In the event that a contract does not contain a “force majeure” clause, a party may rely on the common law doctrine of supervening impossibility. The party seeking relief, in this instance, would have to prove that the four requirements, as illustrated above, have been satisfied. The remaining clause in the contract would also have to be examined to ascertain the inclusion of an acknowledgement of the risk of supervening impossibly, which may have an impact on the outcome of the case.
From South Africa case law, it is evident that courts apply a narrow and strict interpretation to the application of “force majeure” clauses in contracts as well as the use of the common law doctrine of supervening impossibility. Courts will not readily allow contracting parties to escape performance due to an alleged “force majeure” event. The party seeking relief has the burden of proving that they are entitled to such relief as a result of the occurrence of the “force majeure” event. This would be a difficult task to prove and would require indepth examination into the wording of the contract, if any, and the specific facts and circumstances of the case.
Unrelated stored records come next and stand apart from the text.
-- ==== Sys2Proof/Machine/Pack.lean ====
section
/-! DEFINITION. The Pack: dispatch, the end of a record, engine groups, bank swaps and engine hounds (07_intake_talkers.md R167, R168;
08_pack_engines.md). -/

namespace Sys2Proof.Machine

/-- The unit of an engine. -/
def unitEngine (e : Nat) : Nat := unitOf 6 e

/-- The Pack changes. -/
def setPack (s : State) (p : Pack) : State := { s with pack := p }

/-- The Herder changes. -/
def setHerder (s : State) (h : Herder) : State := { s with herder := h }

/-- State of an engine group: 0 OFFLINE, 1 POWERING, 2 ONLINE, 3 DRAINING (R183). -/
def groupState (s : State) (g : Nat) : Nat := sget 2 s.pack.groups g

/-- An engine group enters a state. -/
def setGroup (s : State) (g v : Nat) : State := setPack s { s.pack with groups := sset 2 s.pack.groups g v }

/-- An engine holds a record or a rebuild run. -/
def engBusy (s : State) (e : Nat) : Bool := (engine s e).recd.isSome

/-- An engine of an online group that is not wedged (R168). -/
def engOnline (s : State) (e : Nat) : Bool := groupState s (e / 4) == 2 && !(engine s e).wedged

/-- The lowest engine that is free, online and not wedged (R168). -/
def freeEngine (s : State) : Option Nat := (List.range 32).find? fun e => engOnline s e && !engBusy s e

/-! ## Header words of a record (R156) -/

/-- Header word k of a record, unchecked. -/
def recW (s : State) (r : Rec) (k : Nat) : Word := memWord s .kennel (4 * r.gran + k)

/-- The source unit of a record. -/
def recSrc (s : State) (r : Rec) : Nat := unitOf (fld (recW s r 2) 31 28) (fld (recW s r 2) 22 16)

/-- LENGTH of a record. -/
def recLen (s : State) (r : Rec) : Nat := fld (recW s r 0) 8 0

/-- TYPE of a record. -/
def recType (s : State) (r : Rec) : Nat := fld (recW s r 0) 31 28

/-- A record is marked: an injected report touched it (R341). -/
def recInj (s : State) (r : Rec) : State := memPut s .kennel (4 * r.gran) (setFld (recW s r 0) 22 22 1)

/-- The stamps of a record cannot be trusted from here on (R332). -/
def recLost (s : State) (r : Rec) : State := memPut s .kennel (4 * r.gran) (setFld (recW s r 0) 23 23 1)

/-- The route entry of a record (R173). -/
def routeIndex (s : State) (r : Rec) : Nat :=
  let n := fld (recW s r 2) 22 16
  let t := recType s r
  if t == 0 then n % 128 else if t == 1 then 128 + n % 128 else if t == 2 then 256 + n % 128 else if t == 3 then 384 + n % 8
  else if t == 4 then 392 + n % 4 else 396 + n % 32

/-! ## The end of a record (R172) -/

/-- The record that an engine holds ends. Its plies are charged and its granules freed; a rebuild run charges nothing, and where it
ends before its item closed, the copy is dropped (R334). -/
def engEnd (s : State) (e : Nat) (abandoned : Bool) : State :=
  let g := engine s e
  match g.recd with
  | none => s
  | some r =>
    let s := match g.rebuild with
      | none => leaveFlight s r g.plies
      | some b =>
        let s := dropRun s r.gran
        if g.closes ≤ b.ordinal then lqNotRebuilt s b else s
    let grp := e / 4
    let s := if groupState s grp == 3 && !abandoned && g.rebuild.isNone then
        setPack s { s.pack with groupEnded := sset 0 s.pack.groupEnded grp (sget 0 s.pack.groupEnded grp + 1) }
      else s
    let s := match s.pack.swapEnded with
      | some n => if g.bank != s.pack.active && g.rebuild.isNone then setPack s { s.pack with swapEnded := some (n + 1) } else s
      | none => s
    let g := engine s e
    setEngine s e { g with recd := none, rebuild := none, item := none, waitTb := none, judged := false, reload := false,
                           flags := flagSet g.flags flagOpen false }

/-- A record ends by END (R172). -/
def engEndNormal (s : State) (e : Nat) : State :=
  engEnd (if (engine s e).item.isSome && (engine s e).rebuild.isNone then count s Reg.packCounts 15 0 1 else s) e false

/-- A record ends because its next instruction would exceed the budget, or because that was injected (R176). -/
def engExhausted (s : State) (e : Nat) (inj : Bool) : State :=
  let g := engine s e
  let t := (g.recd.map (·.talker)).getD 0
  let s := count s Reg.packCounts 31 16 1
  let s := fire s 0x40 (unitEngine e) t (g.bank * 32768 + g.pc) inj (some (limitKey 0x40 (unitEngine e) 0))
  engEnd s e false

/-- Step 3 of R188: the record is abandoned. -/
def engAbandon (s : State) (e : Nat) : State := if engBusy s e then engEnd (count s Reg.packAbandon 15 0 1) e true else s

/-- Detail word 3 of DET_HOUND_ENG (R188). -/
def houndDetail (s : State) (e : Nat) : Nat := min 65535 (engine s e).plies * 65536 + (engine s e).bank * 32768 + (engine s e).pc

/-- An engine is wedged by its hound (R188): it is marked, its record abandoned, and the report and the wedge event are written. -/
def engWedge (s : State) (e : Nat) (det d2 d3 : Nat) (inj : Bool) : State :=
  let s := engAbandon s e
  let s := setEngine s e { engine s e with wedged := true }
  let s := { s with integ := { s.integ with wedged := s.integ.wedged ++ [unitEngine e] } }
  let s := fire s det (unitEngine e) d2 d3 inj none
  event s 3 0 (unitEngine e) d2 d3 inj (now s)

/-! ## Dispatch (R167, R168, R170) -/

/-- The oldest waiting record of each talker that has no record running, in commit order. -/
def readyHeads (s : State) : List Rec :=
  let running := s.pack.engines.filterMap fun p => if p.2.rebuild == none then p.2.recd.map (·.talker) else none
  let step (acc : List Rec × List Nat) (r : Rec) : List Rec × List Nat :=
    if acc.2.contains r.talker then acc else (acc.1 ++ [r], r.talker :: acc.2)
  (s.herder.waiting.foldl step ([], running)).1

/-- A head is in tier 0: its RXQ0 flag, or URGENT of its talker. -/
def tier0 (s : State) (r : Rec) : Bool := r.rxq0 || bit (talkW s r.talker 3) 29

/-- One head goes before another (R167). -/
def headLt (s : State) (a b : Rec) : Bool :=
  if tier0 s a != tier0 s b then tier0 s a else decide ((BitVec.ofNat 32 a.seq - BitVec.ofNat 32 b.seq : Word).toInt < 0)

/-- The head that the Herder dispatches next. -/
def nextHead (s : State) : List Rec → Option Rec
  | [] => none
  | r :: rs => match nextHead s rs with
    | none => some r
    | some q => some (if headLt s q r then q else r)

/-- RECORD_PLIES of a talker; 0 means 2 048 (R175). -/
def recordPlies (s : State) (i : Nat) : Nat := if fld (talkW s i 6) 15 0 == 0 then 2048 else fld (talkW s i 6) 15 0

/-- The header words that dispatch loads, read and checked by the engine: a word that fails ends the record (R170, R332). -/
def headerLoad (s : State) (e : Nat) (r : Rec) : List Nat → State × Bool
  | [] => (s, true)
  | k :: ks =>
    let m := memRead s .kennel (4 * r.gran + k) [recSrc s r]
    if m.failed then
      let s := if m.inj then recInj m.s r else m.s
      (count (memReport s .kennel (4 * r.gran + k) 1 e 0 m.inj) Reg.retrCountA 15 0 1, false)
    else headerLoad m.s e r ks

/-- An engine starts from the state of R170; its scratch keeps what it holds. -/
def engLoad (s : State) (e : Nat) (r : Rec) (route : Word) (budget bank : Nat) : State :=
  let g := engine s e
  let w := [recW s r 0, recW s r 1, recW s r 2, recW s r 9, recW s r 10, recW s r 11, BitVec.ofNat 32 (fld route 31 16),
    BitVec.ofNat 32 budget] ++ List.replicate 8 0
  setEngine s e
    { g with
      w := w, pc := fld route 14 0, cursor := if recType s r == 0 then fld (recW s r 9) 24 16 else 0,
      flags := flagSet 0 flagEot (recLen s r == 0), stack := [], fields := [], budget := budget, budget0 := budget, bank := bank,
      item := none, closes := 0 }

/-- A record, or a rebuild run, is given to an engine. -/
def engStart (s : State) (e : Nat) (r : Rec) (rebuild : Option Rebuild) (bank : Nat) (route : Word) : State :=
  let g := engine s e
  let s := setEngine s e
    { g with
      recd := some r, rebuild := rebuild, plies := 0, startTb := s.time.tb, paused := 0, waitTb := none, effect := false,
      reparsed := false, judged := false, reload := false, lastSeq := r.seq, lastTalker := r.talker, bank := bank }
  let (s, ok) := headerLoad s e r [0, 1, 2, 9, 10, 11]
  let s := engLoad s e r route (recordPlies s r.talker) bank
  if ok then s else engEnd s e false

/-- DISPATCH of a rebuild run, ahead of every tier 0 head (R334). -/
def dispatchRebuild (s : State) (e : Nat) (b : Rebuild) (rest : List Rebuild) : State :=
  match s.lq.copies.find? (fun c => c.arrival == b.arrival) with
  | none => setHerder s { s.herder with rebuilds := rest }
  | some c =>
    if !canRebuild s c then lqDrop (setHerder s { s.herder with rebuilds := rest }) c b.word b.inj
    else
      let s := talkerCheck s b.recd.talker readerHerder [] [6]
      match bankRead s .routes (512 * b.bank + routeIndex s b.recd) readerHerder [] with
      | (s, none) => s
      | (s, some route) =>
        let s := setHerder s { s.herder with rebuilds := rest }
        let s := holdRun s b.recd.gran b.recd.count
        engStart s e b.recd (some b) b.bank route

/-- DISPATCH (R168): a rebuild run first, else the chosen head, goes to the lowest free engine. -/
def execDispatch (s : State) : Host.Outcome State Fault Refusal :=
  if !ticking s || bootBusy s then .next s
  else match freeEngine s with
    | none => .next s
    | some e =>
      match s.herder.rebuilds with
      | b :: rest => .next (dispatchRebuild s e b rest)
      | [] =>
        match nextHead s (readyHeads s) with
        | none => .next s
        | some r =>
          let s := talkerCheck s r.talker readerHerder [] [3, 6]
          let bank := s.pack.active
          match bankRead s .routes (512 * bank + routeIndex s r) readerHerder [] with
          | (s, none) => .next s
          | (s, some route) =>
            let s := setHerder s { s.herder with waiting := s.herder.waiting.filter (fun x => x.seq != r.seq) }
            .next (engStart (count s Reg.herderDispatch 31 0 1) e r none bank route)

/-! ## Engine hounds (R187, R188) -/

/-- Wall time of an engine's record in ticks, without its waits for re-fetches. -/
def wallTicks (s : State) (g : Engine) : Nat :=
  sinceTb s g.startTb - g.paused - (match g.waitTb with
    | some t => sinceTb s t
    | none => 0)

/-- The hound limit of a record in ticks. -/
def houndLimit (s : State) (g : Engine) : Nat :=
  max (max 1 (regF s Reg.packHound 15 0)) (ceilDiv g.budget0 72 + 20) * Config.tickUs

/-- The arm of a hound detector asks for ISOLATE. -/
def armIsolates (s : State) (det : Nat) : Bool := match armOf s det with
  | some (_, a) => a.isolate
  | none => false

/-- The arm of a detector clears (R339). -/
def armClear (s : State) (det : Nat) : State := match armOf s det with
  | some (a, _) => setArm s a none
  | none => s

/-- The wall time of an engine's record is past its limit (R187). -/
def houndPast (s : State) (e : Nat) : Bool := decide (houndLimit s (engine s e) < wallTicks s (engine s e))

/-- The hound of an engine is checked at a TB tick at which it holds a record: an occurrence of DET_HOUND_ENG (R187, R340). One that is past
its limit at the same check trips once, with INJ (R342). -/
def houndCheck (s : State) (e : Nat) : State :=
  match (engine s e).recd with
  | none => s
  | some r =>
    let isolate := armIsolates s 0x70
    let (s', inj) := injected s 0x70 [unitEngine e]
    if !inj then s'
    else
      let s' := recInj s' r
      if isolate || houndPast s e then engWedge (if isolate then armClear s' 0x70 else s') e 0x70 r.talker (houndDetail s' e) true
      else fire s' 0x70 (unitEngine e) r.talker (houndDetail s' e) true none

/-- ENGINE_HOUND_TRIP (R187, R188): the wall time of the record that an engine holds has passed its limit. -/
def execEngineHoundTrip (e : Fin 32) (s : State) : Host.Outcome State Fault Refusal :=
  match (engine s e.val).recd with
  | none => .next s
  | some r => .next (if ticking s && houndPast s e.val then engWedge s e.val 0x70 r.talker (houndDetail s e.val) false else s)

/-! ## Engine groups (R183 to R186) -/

/-- The scratch of the engines of a group holds 0 (R184, R185). -/
def clearScratch (s : State) (g : Nat) : State :=
  { s with scratch := s.scratch.filter (fun p => p.1 / 16384 != g) }

/-- The running command of an opcode on an engine group. -/
def groupCmd (s : State) (op g : Nat) : Option HostCmd :=
  s.host.cmds.find? fun c => cmdOp c == op && c.phase == .running && fld (cmdW c 1) 2 0 == g

/-- A group is between two states through a setting record of the boot image, which has no command to wait for: a later command on it waits
(R40, R186). -/
def groupMoving (s : State) (g : Nat) : Bool := groupState s g == 1 || groupState s g == 3

/-- ENGINE_GROUP_ONLINE (R185, R186): an offline group starts to be powered, and the scratch of its engines is 0. -/
def execEngineGroupOnline (slot : Fin 256) (s : State) : Host.Outcome State Fault Refusal :=
  match cmdReady s slot.val 0x23 with
  | none => .next s
  | some c =>
    let g := fld (cmdW c 1) 2 0
    if groupMoving s g then .next s
    else if groupState s g == 0 then
      .next (setCmd (clearScratch (setGroup s g 1) g) slot.val (fun c => { c with phase := .running }))
    else .next (finish s slot.val stDone 0 0)

/-- GROUP_POWERED (R185): a powered group enters ONLINE. -/
def execGroupPowered (g : Fin 8) (s : State) : Host.Outcome State Fault Refusal :=
  let g := g.val
  if alive s && groupState s g == 1 then
    let s := setGroup s g 2
    let added := ((List.range 4).filter fun k => !(engine s (4 * g + k)).wedged).length
    match groupCmd s 0x23 g with
    | some c => .next (finish s c.slot stDone added 0)
    | none => .next s
  else .next s

/-- An online group starts to drain (R184). -/
def groupOffline (s : State) (slot g : Nat) : State :=
  if groupState s g == 2 then
    let s := setGroup s g 3
    let s := setPack s { s.pack with groupEnded := sset 0 s.pack.groupEnded g 0 }
    setCmd s slot (fun c => { c with phase := .running })
  else finish s slot stDone 0 0

/-- ENGINE_GROUP_OFFLINE (R184). -/
def execEngineGroupOffline (slot : Fin 256) (s : State) : Host.Outcome State Fault Refusal :=
  match cmdReady s slot.val 0x24 with
  | none => .next s
  | some c =>
    let g := fld (cmdW c 1) 2 0
    .next (if groupMoving s g then s else groupOffline s slot.val g)

/-- GROUP_DRAINED (R184): no engine of a draining group holds a record, and its power goes. -/
def execGroupDrained (g : Fin 8) (s : State) : Host.Outcome State Fault Refusal :=
  let g := g.val
  if alive s && groupState s g == 3 && (List.range 4).all (fun k => !engBusy s (4 * g + k)) then
    let n := sget 0 s.pack.groupEnded g
    let s := clearScratch (setGroup s g 0) g
    match groupCmd s 0x24 g with
    | some c => .next (finish s c.slot stDone n 0)
    | none => .next s
  else .next s

/-! ## Bank swaps (R181) -/

/-- Some engine runs a record on the bank that is not active. -/
def oldBankBusy (s : State) : Bool := (List.range 32).any fun e => engBusy s e && (engine s e).bank != s.pack.active

/-- BANK_SWAP (R181): the swap point; with no record on the old bank it completes there. -/
def execBankSwap (slot : Fin 256) (s : State) : Host.Outcome State Fault Refusal :=
  match cmdReady s slot.val 0x11 with
  | none => .next s
  | some _ =>
    let s := setPack s { s.pack with active := 1 - s.pack.active }
    if oldBankBusy s then
      let s := setPack s { s.pack with swapEnded := some 0 }
      .next (setCmd s slot.val (fun c => { c with phase := .running }))
    else .next (finish s slot.val stDone s.pack.active 0)

/-- BANK_SWAP_DRAINED (R181): the last record dispatched on the old bank has ended. -/
def execBankSwapDrained (s : State) : Host.Outcome State Fault Refusal :=
  match s.pack.swapEnded with
  | none => .next s
  | some n =>
    if oldBankBusy s then .next s
    else
      let s := setPack s { s.pack with swapEnded := none }
      match s.host.cmds.find? (fun c => cmdOp c == 0x11 && c.phase == .running) with
      | some c => .next (finish s c.slot stDone s.pack.active n)
      | none => .next s

end Sys2Proof.Machine
end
The financial impact of the Covid-19 pandemic and resultant national lockdown on companies, employees, consumers and households, amidst the already struggling South African economy, may be severe. The current circumstances will inevitably lead to increased concerns about the ability of contracting parties to meet financial obligations, ranging from honouring debit orders to paying suppliers, service providers and landlords. Given that mere economic hardship does not meet the criteria of supervening impossibility, it is unlikely that a party to a contract will be able to rely on the common law doctrine of supervening impossibility to escape their contractual financial obligations.
However, there are a wide range of alternative remedies and relief which may be available and each scenario needs to be dealt with on a case by case basis.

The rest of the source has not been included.